Modelling in R - Practice

Author

Gabriel Mateus Bernardo Harrington

Introduction

This homework assignment is designed to reinforce your understanding of the tidymodels framework and its application in bioinformatics, note that it isn’t a formal assessment and so isn’t required, is just here to support your learning. Please complete all questions and code challenges. Remember to document your code and explain your reasoning where appropriate.

Setup

First, load the necessary libraries and dataset. We’ll be using a simulated gene expression dataset.

Code
library(tidymodels)
library(ggplot2)
library(dplyr)

# Set seed for reproducibility
set.seed(42)

# Create a simulated gene expression dataset
n_samples <- 1000
n_genes <- 50

gene_expression_data <- tibble(
  sample_id = 1:n_samples,
  condition = factor(sample(c("Control", "Treatment"), n_samples, replace = TRUE)),
)

gene_expression = matrix(rnorm(n_samples * n_genes), nrow = n_samples)
colnames(gene_expression) <- paste0("gene_", 1:n_genes)

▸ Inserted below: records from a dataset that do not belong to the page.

/-- R540: the function of every pin after the read and the write of the pin's register. -/
theorem cpuSteps_gpioSetFunction (n : Nat) {s : State} {p f : Nat} {ts : List Task} (hp : p < 54) (hf : f < 8)
    (hcont : s.cpu.cont = .op (.gpioSetFunction p f) :: ts) : ∃ (fsel : PerPin (BitVec 3)) (c k : Nat),
      cpuSteps (n + 3) s = cpuSteps n (((s.setCont ts).setGpio { s.gpio with fsel := fsel }).atMoment c k) ∧
      ∀ (q : Nat) (hq : q < 54), fsel[q] = if q = p then BitVec.ofNat 3 f else s.gpio.fsel[q] := by
  have hreg : fselReg p < 6 := by unfold fselReg; omega
  obtain ⟨x, hread, hfields⟩ := readFsel_pins (fselReg p) (.fselModify p f) (s.setCont ts)
  refine ⟨(fselWrite s.gpio (fselReg p) (fselInsert p f x)).fsel, ((s.retire 1).retire 1).cyc, s.draws + 2, ?_,
    fun q hq => ?_⟩
  · calc cpuSteps (n + 3) s
      _ = cpuSteps (n + 2) (s.setCont (.op (rdGpfsel (fselReg p) (.fselModify p f)) :: ts)) :=
        cpuSteps_succ_of_op (n + 2) hcont (execGpioSetFunction_of_pin hp f _)
      _ = cpuSteps (n + 1) ((s.retire 1).setCont (.op (wrGpfsel (fselReg p) (.lit (fselInsert p f x))) :: ts)) :=
        cpuSteps_succ_of_op (n + 1) rfl ((exec_rdGpfsel hreg _ _).trans hread)
      _ = _ := cpuSteps_succ_of_op n rfl ((exec_wrGpfsel hreg _ _).trans (writeFsel_eq _ _ _))
  · rw [fselWrite_fsel _ _ _ q hq]
    split
    case isTrue hsame =>
      by_cases hpin : q = p
      · rw [if_pos hpin, hpin, extractLsb'_fselInsert_same p x hf]
      · have hfield : q % 10 ≠ p % 10 := by unfold fselReg at hsame; omega
        rw [if_neg hpin, extractLsb'_fselInsert_other x hf hfield]
        exact hfields q hq hsame
    case isFalse hother => rw [if_neg (fun hpin => hother (by rw [hpin, fselReg]))]

/-! ### gpio_set_pull (41 R543) -/

/-- An access that always goes on, and moves at most the GPIO state but no pin's function. -/
def KeepsFunctions (i : Instr) : Prop :=
  ∀ s : State, ∃ (g : Gpio) (n : Nat), exec i s = .next ((s.setGpio g).retire n) ∧ g.fsel = s.gpio.fsel

theorem keepsFunctions_wr32Gppud {v : Word} (hv : v.extractLsb' 0 2 ≠ 3#2) : KeepsFunctions (.wr32Gppud (.lit v)) :=
  fun s => ⟨_, 1, execWr32Gppud_of_ne (v := .lit v) hv, pudWrite_fsel s _⟩

theorem keepsFunctions_spin (n : Nat) : KeepsFunctions (.spin n) := fun s => ⟨s.gpio, n, rfl, rfl⟩

theorem keepsFunctions_wrPudclk (p : Nat) (v : Word) : KeepsFunctions (wrPudclk p v) := by
  unfold wrPudclk
  split
  · exact fun s => ⟨_, 1, wrote_eq _, pudclkWrite_fsel s 0 v⟩
  · exact fun s => ⟨_, 1, wrote_eq _, pudclkWrite_fsel s 1 v⟩

/-- A run of such accesses: what they move but the pins' functions is left open. -/
theorem cpuSteps_of_keepsFunctions (n : Nat) {ts : List Task} : ∀ {is : List Instr} {s : State},
    (∀ i ∈ is, KeepsFunctions i) → s.cpu.cont = is.map Task.op ++ ts → ∃ (g : Gpio) (c k : Nat),
      cpuSteps (n + is.length) s = cpuSteps n (((s.setCont ts).setGpio g).atMoment c k) ∧
      g.fsel = s.gpio.fsel := by
  intro is
  induction is with
  | nil =>
    intro s _ hcont
    have hcont : s.cpu.cont = ts := hcont
    refine ⟨s.gpio, s.cyc, s.draws, ?_, rfl⟩
    rw [← hcont]
    rfl
  | cons i is ih =>
    intro s hkeep hcont
    obtain ⟨g, m, hexec, hfsel⟩ := hkeep i List.mem_cons_self (s.setCont (is.map Task.op ++ ts))
    obtain ⟨g', c, k, hrun, hfsel'⟩ := ih (s := ((s.setCont (is.map Task.op ++ ts)).setGpio g).retire m)
      (fun j hj => hkeep j (List.mem_cons_of_mem i hj)) rfl
    exact ⟨g', c, k, (cpuSteps_succ_of_op (n + is.length) hcont hexec).trans hrun, hfsel'.trans hfsel⟩

theorem execGpioSetPull_of_pin {p : Nat} (hp : p < 54) (mode : Nat) (s : State) :
    execGpioSetPull p mode s = .next (s.push (pullTasks p mode)) := by
  rw [execGpioSetPull, if_neg (by omega), expandTo_eq]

gene_expression_data <- cbind(gene_expression_data, gene_expression)

Questions and Challenges

1. Data Exploration

Explore the gene_expression_data dataset.

  1. How many samples and genes are in the dataset?
  2. Create a boxplot comparing the expression levels of the first 5 genes between the Control and Treatment conditions.
Code
# Your code here

2. Data Preprocessing with recipes

Create a recipe that does the following: - Uses condition as the outcome variable - Normalizes all gene expression variables - Performs PCA on the normalized gene expression data, keeping enough principal components to explain 90% of the variance

Code
# Your code here

3. Data Splitting

Split the data into training (80%) and testing (20%) sets. Use stratified sampling based on the condition variable.

Code
# Your code here

4. Model Specification

Specify a random forest model using the rand_forest() function from parsnip. Set it up for a classification task and use the “ranger” engine. Choose at least two hyperparameters to tune.

Code
# Your code here

5. Create a Workflow

Combine your recipe and model specification into a workflow.

Code
# Your code here

6. Model Tuning

Set up a grid for tuning your chosen hyperparameters. Use tune_grid() to perform 5-fold cross-validation on the training data. Visualize the results of your tuning process.

Code
# Your code here

7. Final Model and Evaluation

Select the best model from your tuning results, finalize the workflow, and fit it to the entire training set. Then, use this final model to make predictions on the test set. Calculate and visualize at least two performance metrics of your choice.

Code
# Your code here

8. Interpretation

  1. Which genes appear to be most important in distinguishing between Control and Treatment conditions? (Hint: Look into the vip package for variable importance)

  2. How well does your model perform?

  3. Suggest at least two ways you might improve this analysis pipeline.